Step 1: Identify the starting compound.
The given aromatic compound is styrene, that is, vinyl benzene \(\mathrm{C_6H_5CH{=}CH_2}\). It contains a benzene ring attached to an unsaturated side chain. Side-chain oxidation of alkyl or alkenyl benzene with strong oxidising agents usually converts the entire side chain into a carboxyl group attached to the benzene ring. Step 2: Action of \(\mathrm{KMnO_4/KOH}\).
When styrene is treated with alkaline potassium permanganate \(\mathrm{KMnO_4/KOH}\), oxidation takes place. Under alkaline conditions, the product obtained first is the potassium salt of benzoic acid, that is, potassium benzoate \(\mathrm{C_6H_5COOK}\). Therefore, \(P\) is potassium benzoate.

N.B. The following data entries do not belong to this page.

/-- R65: the update of the coulter table at resolution. -/
def coulterUpdate (s : State) (brv : Addr) (e t : Mask) : State :=
  modPart s (myPart s) fun p =>
    let x := coulterNext (mget ⟨0, 0, 0⟩ p.coulter (coulterIdx brv)) (BitVec.ofNat 6 s.blk.vf) e t
    { p with coulter := mset ⟨0, 0, 0⟩ p.coulter (coulterIdx brv) x }

/-- The operation of a vector ALU instruction and its LV fields. -/
def laneInstr : Instr → Option (LaneOp × LvF)
  | .vmovC16 lr vs vd => some (.mov, c16Fields lr vs vd)
  | .vaddC16 lr vs vd => some (.add, c16Fields lr vs vd)
  | .vsubC16 lr vs vd => some (.sub, c16Fields lr vs vd)
  | .vmulC16 lr vs vd => some (.mul, c16Fields lr vs vd)
  | .vandC16 lr vs vd => some (.and, c16Fields lr vs vd)
  | .vorC16 lr vs vd => some (.or, c16Fields lr vs vd)
  | .vxorC16 lr vs vd => some (.xor, c16Fields lr vs vd)
  | .vshlC16 lr vs vd => some (.shl, c16Fields lr vs vd)
  | .vshrC16 lr vs vd => some (.shr, c16Fields lr vs vd)
  | .vminC16 lr vs vd => some (.min, c16Fields lr vs vd)
  | .vmaxC16 lr vs vd => some (.max, c16Fields lr vs vd)
  | .vfaddC16 lr vs vd => some (.fadd, c16Fields lr vs vd)
  | .vfsubC16 lr vs vd => some (.fsub, c16Fields lr vs vd)
  | .vfmulC16 lr vs vd => some (.fmul, c16Fields lr vs vd)
  | .vfminC16 lr vs vd => some (.fmin, c16Fields lr vs vd)
  | .vfmaxC16 lr vs vd => some (.fmax, c16Fields lr vs vd)
  | .vadd f => some (.add, f)
  | .vsub f => some (.sub, f)
  | .vmul f => some (.mul, f)
  | .vmulh f => some (.mulh, f)
  | .vmad f => some (.mad, f)
  | .vaddc f => some (.addc, f)
  | .vand f => some (.and, f)
  | .vor f => some (.or, f)
  | .vxor f => some (.xor, f)
  | .vnot f => some (.not, f)
  | .vshl f => some (.shl, f)
  | .vshr f => some (.shr, f)
  | .vsra f => some (.sra, f)
  | .vmin f => some (.min, f)
  | .vmax f => some (.max, f)
  | .vabs f => some (.abs, f)
  | .vneg f => some (.neg, f)
  | .vclz f => some (.clz, f)
  | .vpopc f => some (.popc, f)
  | .vbfe f => some (.bfe, f)
  | .vbfi f => some (.bfi, f)
  | .vsel f => some (.sel, f)
  | .vmov f => some (.mov, f)
  | .vli f => some (.li, f)
  | .vcmp f => some (.cmp, f)
  | .vaddp f => some (.addp, f)
  | .vsubp f => some (.subp, f)
  | .vshlp f => some (.shlp, f)
  | .vshrp f => some (.shrp, f)
  | .vsrap f => some (.srap, f)
  | .vminp f => some (.minp, f)
  | .vmaxp f => some (.maxp, f)
  | .vdot8 f => some (.dot8, f)
  | .vdot4 f => some (.dot4, f)
  | .vpack f => some (.pack, f)
  | .vunpk f => some (.unpk, f)
  | .vfadd f => some (.fadd, f)
  | .vfsub f => some (.fsub, f)
  | .vfmul f => some (.fmul, f)
  | .vfma f => some (.fma, f)
  | .vfmin f => some (.fmin, f)
  | .vfmax f => some (.fmax, f)
  | .vfcmp f => some (.fcmp, f)
  | .vfrcp f => some (.special .rcp, f)
  | .vfrsq f => some (.special .rsq, f)
  | .vfsqrt f => some (.special .sqrt, f)
  | .vfexp2 f => some (.special .exp2, f)
  | .vflog2 f => some (.special .log2, f)
  | .vfsin f => some (.special .sin, f)
  | .vfcos f => some (.special .cos, f)
  | .vfrnd f => some (.frnd, f)
  | .vfcls f => some (.fcls, f)
  | .vhfma f => some (.hfma, f)
  | .vhadd f => some (.hadd, f)
  | .vhmul f => some (.hmul, f)
  | .vcvt f => some (.cvt, f)
  | _ => none
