/-- R119: the members of a join retire. -/
def retireJoin (s : State) (b : Block) (j : Join) : State :=
  modGroups s fun g =>
    if g.uid == b.uid && laneOn j.members g.slot then
      retireMember (memberRegs (latchField g) g.ctx.gang g.slot j.span (b.spanPos == 0)) (latchField g).lr g
    else g

/-- R113, R119: the join of a block accepted as one pass, with planes A and C of the span's leader where it supplies them. -/
def joinJob (s : State) (b : Block) (j : Join) (lead : Option (Nat × Join)) (members : List (Nat × Nat)) : CubeJob :=
  let own := capturePlane s b.uid j
  let from_ := fun p => match lead with
    | some (u, lj) => capturePlane s u lj p
    | none => own p
  ⟨b.uid, .pass j.f (from_ 0) (own 1) (if j.f.pm = 0 then [] else if j.f.pm = 2 then own 2 else from_ 2), members⟩

/-- The members of a join, as groups. -/
def joinMembers (uid : Nat) (j : Join) : List (Nat × Nat) := (lanesOf j.members).map fun k => (uid, k)

/-- R123: the joins that enter cube order together: of the block, or of every block of its span. -/
def joinHeads (s : State) (b : Block) (j : Join) : List (Block × Join) :=
  (if j.span then spanBlocks s b else [b]).filterMap fun x =>
    (x.joined.find? fun y => y.span == j.span && y.gid == j.gid).map fun y => (x, y)

/-- R113, R123: whether a join has room: in its own queue, or in every queue of its span. -/
def joinRoom (s : State) (b : Block) (j : Join) : Bool :=
  (joinHeads s b j).length == (if j.span then spanSize b else 1) && (joinHeads s b j).all fun e => cubeRoom s e.1.core

/-- R113: the first join of a block that has room is accepted, and its members retire. -/
def acceptJoin (s : State) (b : Block) : State :=
  match b.joined.find? (joinRoom s b) with
  | none => s
  | some j =>
    let heads := joinHeads s b j
    let lead := if j.span then (heads.find? fun e => e.1.spanPos == 0).map fun e => (e.1.uid, e.2) else none
    let members := heads.flatMap fun e => joinMembers e.1.uid e.2
    let s1 := heads.foldl (fun acc e => acceptJob acc e.1.core (joinJob s e.1 e.2 lead members)) s
    let s2 := heads.foldl (fun acc e => retireJoin acc e.1 e.2) s1
    modBlks s2 fun x => match heads.find? fun e => e.1.uid == x.uid with
      | some e => { x with joined := x.joined.erase e.2 }
      | none => x

/-- A deferred trap of a group (R121): it is taken where the group stands. -/
def trapGroup (s : State) (uid slot : Nat) (t : TrapReq) : State :=
  updGroup s uid slot fun g => { g with run := .ready, trapReq := some t }

/-- R121: the GANG trap. -/
def gangTrap (detail : Nat) : TrapReq := ⟨6, BitVec.ofNat 8 detail, 0, 0, none⟩

/-- The block latch entry, or the block's part of the span latch entry, of a gang id. -/
def latchOf (b : Block) (span : Bool) (gid : Nat) : Latch := mget Latch.empty (if span then b.slatch else b.latch) gid

/-- A block with a latch entry changed. -/
def putLatch (b : Block) (span : Bool) (gid : Nat) (x : Latch) : Block :=
  if span then { b with slatch := mset Latch.empty b.slatch gid x } else { b with latch := mset Latch.empty b.latch gid x }

/-- The blocks whose arrivals stand on an entry. -/
def latchBlocks (s : State) (b : Block) (span : Bool) : List Block := if span then spanBlocks s b else [b]

/-- R121: every arrived member of an entry raises GANG; the arrivals are cleared and the sequence stays. -/
def breakLatch (s : State) (b : Block) (span : Bool) (gid detail : Nat) : State :=
  let l := latchBlocks s b span
  let s1 := l.foldl (fun acc x => (lanesOf (latchOf x span gid).arrived).foldl (fun acc k =>
    trapGroup acc x.uid k (gangTrap detail)) acc) s
  modBlks s1 fun x =>
    if inSpan l x.uid then putLatch x span gid { latchOf x span gid with arrived := 0, first := none } else x

/-- R121 detail 3: whether a group of a block that exits breaks an entry: the block's record lists it, or others have arrived on a
span entry, of which every group of a listed block counts (log entry 26). -/
def exitBreaks (s : State) (b : Block) (span : Bool) (gid slot : Nat) : Bool :=
  if span then (latchBlocks s b span).any fun x => (latchOf x span gid).arrived != 0
  else match (latchOf b span gid).first with
    | some r => hasNat (listed r.1 (latchOf b span gid).arrived) slot
    | none => false

/-- R121 detail 3: the entries that an exiting group of a block breaks. -/
def breakOnExit (s : State) (uid slot : Nat) : State :=
  (List.range 4).foldl (fun acc gid =>
    let b := findBlk acc uid
    let acc1 := if exitBreaks acc b false gid slot then breakLatch acc b false gid 3 else acc
    let b1 := findBlk acc1 uid
    if exitBreaks acc1 b1 true gid slot then breakLatch acc1 b1 true gid 3 else acc1) s

/-- R123, R121 detail 3: the span entries that the completion of a block breaks. -/
def breakOnCompletion (s : State) (uid : Nat) : State :=
  (List.range 4).foldl (fun acc gid =>
    let b := findBlk acc uid
    if (latchBlocks acc b true).any fun x => (latchOf x true gid).arrived != 0 then breakLatch acc b true gid 3 else acc) s

/-- R121: whether some group that a record lists has exited. -/
def listedGone (s : State) (uid : Nat) (gang : BitVec 64) (arrived : Mask) : Bool :=
  (listed gang arrived).any fun k => (findGroup s uid k).run == .exited

/-- R121 detail 1 within a block: the fields in which members must agree. -/
def agree (x y : LcF) : Bool :=
  x.mc == y.mc && x.nc == y.nc && x.ef == y.ef && x.pm == y.pm && x.ovw == y.ovw && x.span == y.span

/-- R121 detail 1: whether the arrived members of a block agree with its record. -/
def blockAgrees (s : State) (b : Block) (x : Latch) : Bool :=
  match x.first with
  | none => true
  | some r => (lanesOf x.arrived).all fun k =>
      let f := latchField (findGroup s b.uid k)
      agree f r.2 && f.arow == r.2.arow && f.acol == r.2.acol

/-- R120: whether a block's part of an entry is complete: a record, and every listed group arrived. -/
def latchFull (x : Latch) : Bool :=
  match x.first with
  | none => false
  | some r => (listed r.1 x.arrived).all fun k => laneOn x.arrived k

/-- R121 detail 1 between blocks. -/
def recordsAgree (l : List Latch) : Bool :=
  match l.filterMap (·.first) with
  | [] => true
  | r :: t => t.all fun y => agree r.2 y.2

/-- R120, R121: an entry whose members have all arrived completes: the sequence goes on and the joins wait for acceptance; or
its members disagree. -/
def completeLatch (s : State) (b : Block) (span : Bool) (gid : Nat) : State :=
  let l := latchBlocks s b span
  if l.length = (if span then spanSize b else 1) ∧ (l.all fun x => latchFull (latchOf x span gid)) = true then
    if (l.all fun x => blockAgrees s x (latchOf x span gid)) && recordsAgree (l.map fun x => latchOf x span gid) then
      let s1 := modBlks s fun x =>
        if inSpan l x.uid then
          let e := latchOf x span gid
          let r := e.first.getD (0, ⟨false, 0, false, false, 0, 0, 0, 0, 0, 0⟩)
          { putLatch x span gid ⟨0, e.seq + 1, none⟩ with joined := x.joined ++ [⟨gid, span, e.arrived, r.1, r.2⟩] }
        else x
      acceptJoin s1 (findBlk s1 b.uid)
    else breakLatch s b span gid 1
  else s

/-- R119, R120: the group in focus arrives at its latch entry. -/
def arrive (s : State) (f : LcF) : State :=
  let span := spanOp s.blk f
  let gid := gangId s.ctx.gang
  let e := latchOf s.blk span gid
  let here := e.arrived ||| BitVec.ofNat 32 (2 ^ s.g.slot)
  let s1 := modG s fun g => { g with run := .atLatch gid span f }
  let s2 := modBlk s1 fun b =>
    putLatch b span gid { e with arrived := here, first := some (e.first.getD (s.ctx.gang, f)) }
  let clash := match e.first with
    | none => false
    | some r => r.1 != s.ctx.gang || !hasNat (listed r.1 e.arrived) s.g.slot
  let gone := (latchBlocks s2 s2.blk span).any fun x =>
    x.phase == .complete || (if span then (groupsOf s2 x.uid).any fun g => g.run == .exited
      else match (latchOf x span gid).first with
        | none => false
        | some r => listedGone s2 x.uid r.1 (latchOf x span gid).arrived)
  if clash then breakLatch s2 s2.blk span gid 2
  else if gone then breakLatch s2 s2.blk span gid 3
  else completeLatch s2 s2.blk span gid

end Sys2Proof.Machine
end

Step 3: Conversion of \(P\) into \(Q\).
On further treatment, the potassium salt gets converted into the free acid by acidification. Thus, potassium benzoate changes into benzoic acid \(\mathrm{C_6H_5COOH}\). Hence, \(Q\) is benzoic acid. Step 4: Analysis of options.
(A) \(\mathrm{C_6H_5COOH}\) ; \(\mathrm{C_6H_5COOK}\): Incorrect. The order is reversed.
(B) \(\mathrm{C_6H_5COOK}\) ; \(\mathrm{C_6H_5COOH}\): Correct. Oxidation in alkaline medium gives potassium benzoate first, then acidification gives benzoic acid.
(C) \(\mathrm{C_6H_5COOH}\) ; \(\mathrm{C_6H_5CHO}\): Incorrect. Benzaldehyde is not formed in this oxidation sequence.
(D) \(\mathrm{C_6H_5COOK}\) ; \(\mathrm{C_6H_5CHO}\): Incorrect. The second product is benzoic acid, not benzaldehyde.
Step 5: Conclusion.
Therefore, \(P\) is potassium benzoate and \(Q\) is benzoic acid. Final Answer:\(\mathrm{C_6H_5COOK}\) and \(\mathrm{C_6H_5COOH}\).